[WHAT YOU HAVE TO DO]: Copy out the entries below precisely; nothing is to be omitted.
•••
/-! ### `selectCode` -/

@[simp] theorem selectCode_cfg (c0 c1 : Byte) : (selectCode c0 c1 s).cfg = s.cfg := rfl
@[simp] theorem selectCode_opsel (c0 c1 : Byte) : (selectCode c0 c1 s).opsel = s.opsel := rfl
@[simp] theorem selectCode_code0 (c0 c1 : Byte) : (selectCode c0 c1 s).code0 = s.code0 := rfl
@[simp] theorem selectCode_code1 (c0 c1 : Byte) : (selectCode c0 c1 s).code1 = s.code1 := rfl
@[simp] theorem selectCode_arg0 (c0 c1 : Byte) : (selectCode c0 c1 s).arg0 = s.arg0 := rfl
@[simp] theorem selectCode_arg1 (c0 c1 : Byte) : (selectCode c0 c1 s).arg1 = s.arg1 := rfl
@[simp] theorem selectCode_phase (c0 c1 : Byte) : (selectCode c0 c1 s).phase = s.phase := rfl
@[simp] theorem selectCode_buf (c0 c1 : Byte) : (selectCode c0 c1 s).buf = s.buf := rfl
@[simp] theorem selectCode_shifts (c0 c1 : Byte) : (selectCode c0 c1 s).shifts = s.shifts := rfl
@[simp] theorem selectCode_status (c0 c1 : Byte) : (selectCode c0 c1 s).status = s.status := rfl
@[simp] theorem selectCode_done (c0 c1 : Byte) : (selectCode c0 c1 s).done = s.done := rfl
@[simp] theorem selectCode_res (c0 c1 : Byte) : (selectCode c0 c1 s).res = s.res := rfl
@[simp] theorem selectCode_resLen (c0 c1 : Byte) : (selectCode c0 c1 s).resLen = s.resLen := rfl
@[simp] theorem selectCode_hostCode0 (c0 c1 : Byte) : (selectCode c0 c1 s).hostCode0 = c0 := rfl
@[simp] theorem selectCode_hostCode1 (c0 c1 : Byte) : (selectCode c0 c1 s).hostCode1 = c1 := rfl
@[simp] theorem selectCode_hostArg0 (c0 c1 : Byte) : (selectCode c0 c1 s).hostArg0 =
    s.hostArg0 := rfl
@[simp] theorem selectCode_hostArg1 (c0 c1 : Byte) : (selectCode c0 c1 s).hostArg1 =
    s.hostArg1 := rfl
@[simp] theorem selectCode_consumed (c0 c1 : Byte) : (selectCode c0 c1 s).consumed =
    s.consumed := rfl
@[simp] theorem selectCode_inbound (c0 c1 : Byte) : (selectCode c0 c1 s).inbound = s.inbound := rfl
@[simp] theorem selectCode_skip (c0 c1 : Byte) : (selectCode c0 c1 s).skip = s.skip := rfl
@[simp] theorem selectCode_outbound (c0 c1 : Byte) : (selectCode c0 c1 s).outbound =
    s.outbound := rfl
@[simp] theorem selectCode_answers (c0 c1 : Byte) : (selectCode c0 c1 s).answers = s.answers := rfl
@[simp] theorem selectCode_program (c0 c1 : Byte) : (selectCode c0 c1 s).program = s.program := rfl
@[simp] theorem selectCode_wire (c0 c1 : Byte) : (selectCode c0 c1 s).wire = s.wire := rfl
@[simp] theorem selectCode_turns (c0 c1 : Byte) : (selectCode c0 c1 s).turns = s.turns := rfl
@[simp] theorem selectCode_draws (c0 c1 : Byte) : (selectCode c0 c1 s).draws = s.draws := rfl

/-! ### `clearRegisters` -/

@[simp] theorem clearRegisters_cfg : (clearRegisters s).cfg = s.cfg := rfl
@[simp] theorem clearRegisters_opsel : (clearRegisters s).opsel = .reserved := rfl
@[simp] theorem clearRegisters_code0 : (clearRegisters s).code0 = 0#8 := rfl
@[simp] theorem clearRegisters_code1 : (clearRegisters s).code1 = 0#8 := rfl
@[simp] theorem clearRegisters_arg0 : (clearRegisters s).arg0 = 0#8 := rfl
@[simp] theorem clearRegisters_arg1 : (clearRegisters s).arg1 = 0#8 := rfl
@[simp] theorem clearRegisters_phase : (clearRegisters s).phase = .idle := rfl
@[simp] theorem clearRegisters_buf : (clearRegisters s).buf =
    List.replicate (bufLen s.cfg) 0#8 := rfl
@[simp] theorem clearRegisters_shifts : (clearRegisters s).shifts = 0 := rfl
@[simp] theorem clearRegisters_status : (clearRegisters s).status = .ok := rfl
@[simp] theorem clearRegisters_done : (clearRegisters s).done = false := rfl
@[simp] theorem clearRegisters_res : (clearRegisters s).res = none := rfl
@[simp] theorem clearRegisters_resLen : (clearRegisters s).resLen = 0 := rfl
@[simp] theorem clearRegisters_hostCode0 : (clearRegisters s).hostCode0 = s.hostCode0 := rfl
@[simp] theorem clearRegisters_hostCode1 : (clearRegisters s).hostCode1 = s.hostCode1 := rfl
@[simp] theorem clearRegisters_hostArg0 : (clearRegisters s).hostArg0 = s.hostArg0 := rfl
@[simp] theorem clearRegisters_hostArg1 : (clearRegisters s).hostArg1 = s.hostArg1 := rfl
@[simp] theorem clearRegisters_consumed : (clearRegisters s).consumed = s.consumed := rfl
@[simp] theorem clearRegisters_inbound : (clearRegisters s).inbound = s.inbound := rfl
@[simp] theorem clearRegisters_skip : (clearRegisters s).skip = s.skip := rfl
@[simp] theorem clearRegisters_outbound : (clearRegisters s).outbound = s.outbound := rfl
@[simp] theorem clearRegisters_answers : (clearRegisters s).answers = s.answers := rfl
@[simp] theorem clearRegisters_program : (clearRegisters s).program = s.program := rfl
@[simp] theorem clearRegisters_wire : (clearRegisters s).wire = s.wire := rfl
@[simp] theorem clearRegisters_turns : (clearRegisters s).turns = s.turns := rfl
@[simp] theorem clearRegisters_draws : (clearRegisters s).draws = s.draws := rfl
•••
[TASK RESULT]:
/-! ### `selectCode` -/

@[simp] theorem selectCode_cfg (c0 c1 : Byte) : (selectCode c0 c1 s).cfg = s.cfg := rfl
@[simp] theorem selectCode_opsel (c0 c1 : Byte) : (selectCode c0 c1 s).opsel = s.opsel := rfl
@[simp] theorem selectCode_code0 (c0 c1 : Byte) : (selectCode c0 c1 s).code0 = s.code0 := rfl
@[simp] theorem selectCode_code1 (c0 c1 : Byte) : (selectCode c0 c1 s).code1 = s.code1 := rfl
@[simp] theorem selectCode_arg0 (c0 c1 : Byte) : (selectCode c0 c1 s).arg0 = s.arg0 := rfl
@[simp] theorem selectCode_arg1 (c0 c1 : Byte) : (selectCode c0 c1 s).arg1 = s.arg1 := rfl
@[simp] theorem selectCode_phase (c0 c1 : Byte) : (selectCode c0 c1 s).phase = s.phase := rfl
@[simp] theorem selectCode_buf (c0 c1 : Byte) : (selectCode c0 c1 s).buf = s.buf := rfl
@[simp] theorem selectCode_shifts (c0 c1 : Byte) : (selectCode c0 c1 s).shifts = s.shifts := rfl
@[simp] theorem selectCode_status (c0 c1 : Byte) : (selectCode c0 c1 s).status = s.status := rfl
@[simp] theorem selectCode_done (c0 c1 : Byte) : (selectCode c0 c1 s).done = s.done := rfl
@[simp] theorem selectCode_res (c0 c1 : Byte) : (selectCode c0 c1 s).res = s.res := rfl
@[simp] theorem selectCode_resLen (c0 c1 : Byte) : (selectCode c0 c1 s).resLen = s.resLen := rfl
@[simp] theorem selectCode_hostCode0 (c0 c1 : Byte) : (selectCode c0 c1 s).hostCode0 = c0 := rfl
@[simp] theorem selectCode_hostCode1 (c0 c1 : Byte) : (selectCode c0 c1 s).hostCode1 = c1 := rfl
@[simp] theorem selectCode_hostArg0 (c0 c1 : Byte) : (selectCode c0 c1 s).hostArg0 =
    s.hostArg0 := rfl
@[simp] theorem selectCode_hostArg1 (c0 c1 : Byte) : (selectCode c0 c1 s).hostArg1 =
    s.hostArg1 := rfl
@[simp] theorem selectCode_consumed (c0 c1 : Byte) : (selectCode c0 c1 s).consumed =
    s.consumed := rfl
@[simp] theorem selectCode_inbound (c0 c1 : Byte) : (selectCode c0 c1 s).inbound = s.inbound := rfl
@[simp] theorem selectCode_skip (c0 c1 : Byte) : (selectCode c0 c1 s).skip = s.skip := rfl
@[simp] theorem selectCode_outbound (c0 c1 : Byte) : (selectCode c0 c1 s).outbound =
    s.outbound := rfl
@[simp] theorem selectCode_answers (c0 c1 : Byte) : (selectCode c0 c1 s).answers = s.answers := rfl
@[simp] theorem selectCode_program (c0 c1 : Byte) : (selectCode c0 c1 s).program = s.program := rfl
@[simp] theorem selectCode_wire (c0 c1 : Byte) : (selectCode c0 c1 s).wire = s.wire := rfl
@[simp] theorem selectCode_turns (c0 c1 : Byte) : (selectCode c0 c1 s).turns = s.turns := rfl
@[simp] theorem selectCode_draws (c0 c1 : Byte) : (selectCode c0 c1 s).draws = s.draws := rfl

/-! ### `clearRegisters` -/

@[simp] theorem clearRegisters_cfg : (clearRegisters s).cfg = s.cfg := rfl
@[simp] theorem clearRegisters_opsel : (clearRegisters s).opsel = .reserved := rfl
@[simp] theorem clearRegisters_code0 : (clearRegisters s).code0 = 0#8 := rfl
@[simp] theorem clearRegisters_code1 : (clearRegisters s).code1 = 0#8 := rfl
@[simp] theorem clearRegisters_arg0 : (clearRegisters s).arg0 = 0#8 := rfl
@[simp] theorem clearRegisters_arg1 : (clearRegisters s).arg1 = 0#8 := rfl
@[simp] theorem clearRegisters_phase : (clearRegisters s).phase = .idle := rfl
@[simp] theorem clearRegisters_buf : (clearRegisters s).buf =
    List.replicate (bufLen s.cfg) 0#8 := rfl
@[simp] theorem clearRegisters_shifts : (clearRegisters s).shifts = 0 := rfl
@[simp] theorem clearRegisters_status : (clearRegisters s).status = .ok := rfl
@[simp] theorem clearRegisters_done : (clearRegisters s).done = false := rfl
@[simp] theorem clearRegisters_res : (clearRegisters s).res = none := rfl
@[simp] theorem clearRegisters_resLen : (clearRegisters s).resLen = 0 := rfl
@[simp] theorem clearRegisters_hostCode0 : (clearRegisters s).hostCode0 = s.hostCode0 := rfl
@[simp] theorem clearRegisters_hostCode1 : (clearRegisters s).hostCode1 = s.hostCode1 := rfl
@[simp] theorem clearRegisters_hostArg0 : (clearRegisters s).hostArg0 = s.hostArg0 := rfl
@[simp] theorem clearRegisters_hostArg1 : (clearRegisters s).hostArg1 = s.hostArg1 := rfl
@[simp] theorem clearRegisters_consumed : (clearRegisters s).consumed = s.consumed := rfl
@[simp] theorem clearRegisters_inbound : (clearRegisters s).inbound = s.inbound := rfl
@[simp] theorem clearRegisters_skip : (clearRegisters s).skip = s.skip := rfl
@[simp] theorem clearRegisters_outbound : (clearRegisters s).outbound = s.outbound := rfl
@[simp] theorem clearRegisters_answers : (clearRegisters s).answers = s.answers := rfl
@[simp] theorem clearRegisters_program : (clearRegisters s).program = s.program := rfl
@[simp] theorem clearRegisters_wire : (clearRegisters s).wire = s.wire := rfl
@[simp] theorem clearRegisters_turns : (clearRegisters s).turns = s.turns := rfl
@[simp] theorem clearRegisters_draws : (clearRegisters s).draws = s.draws := rfl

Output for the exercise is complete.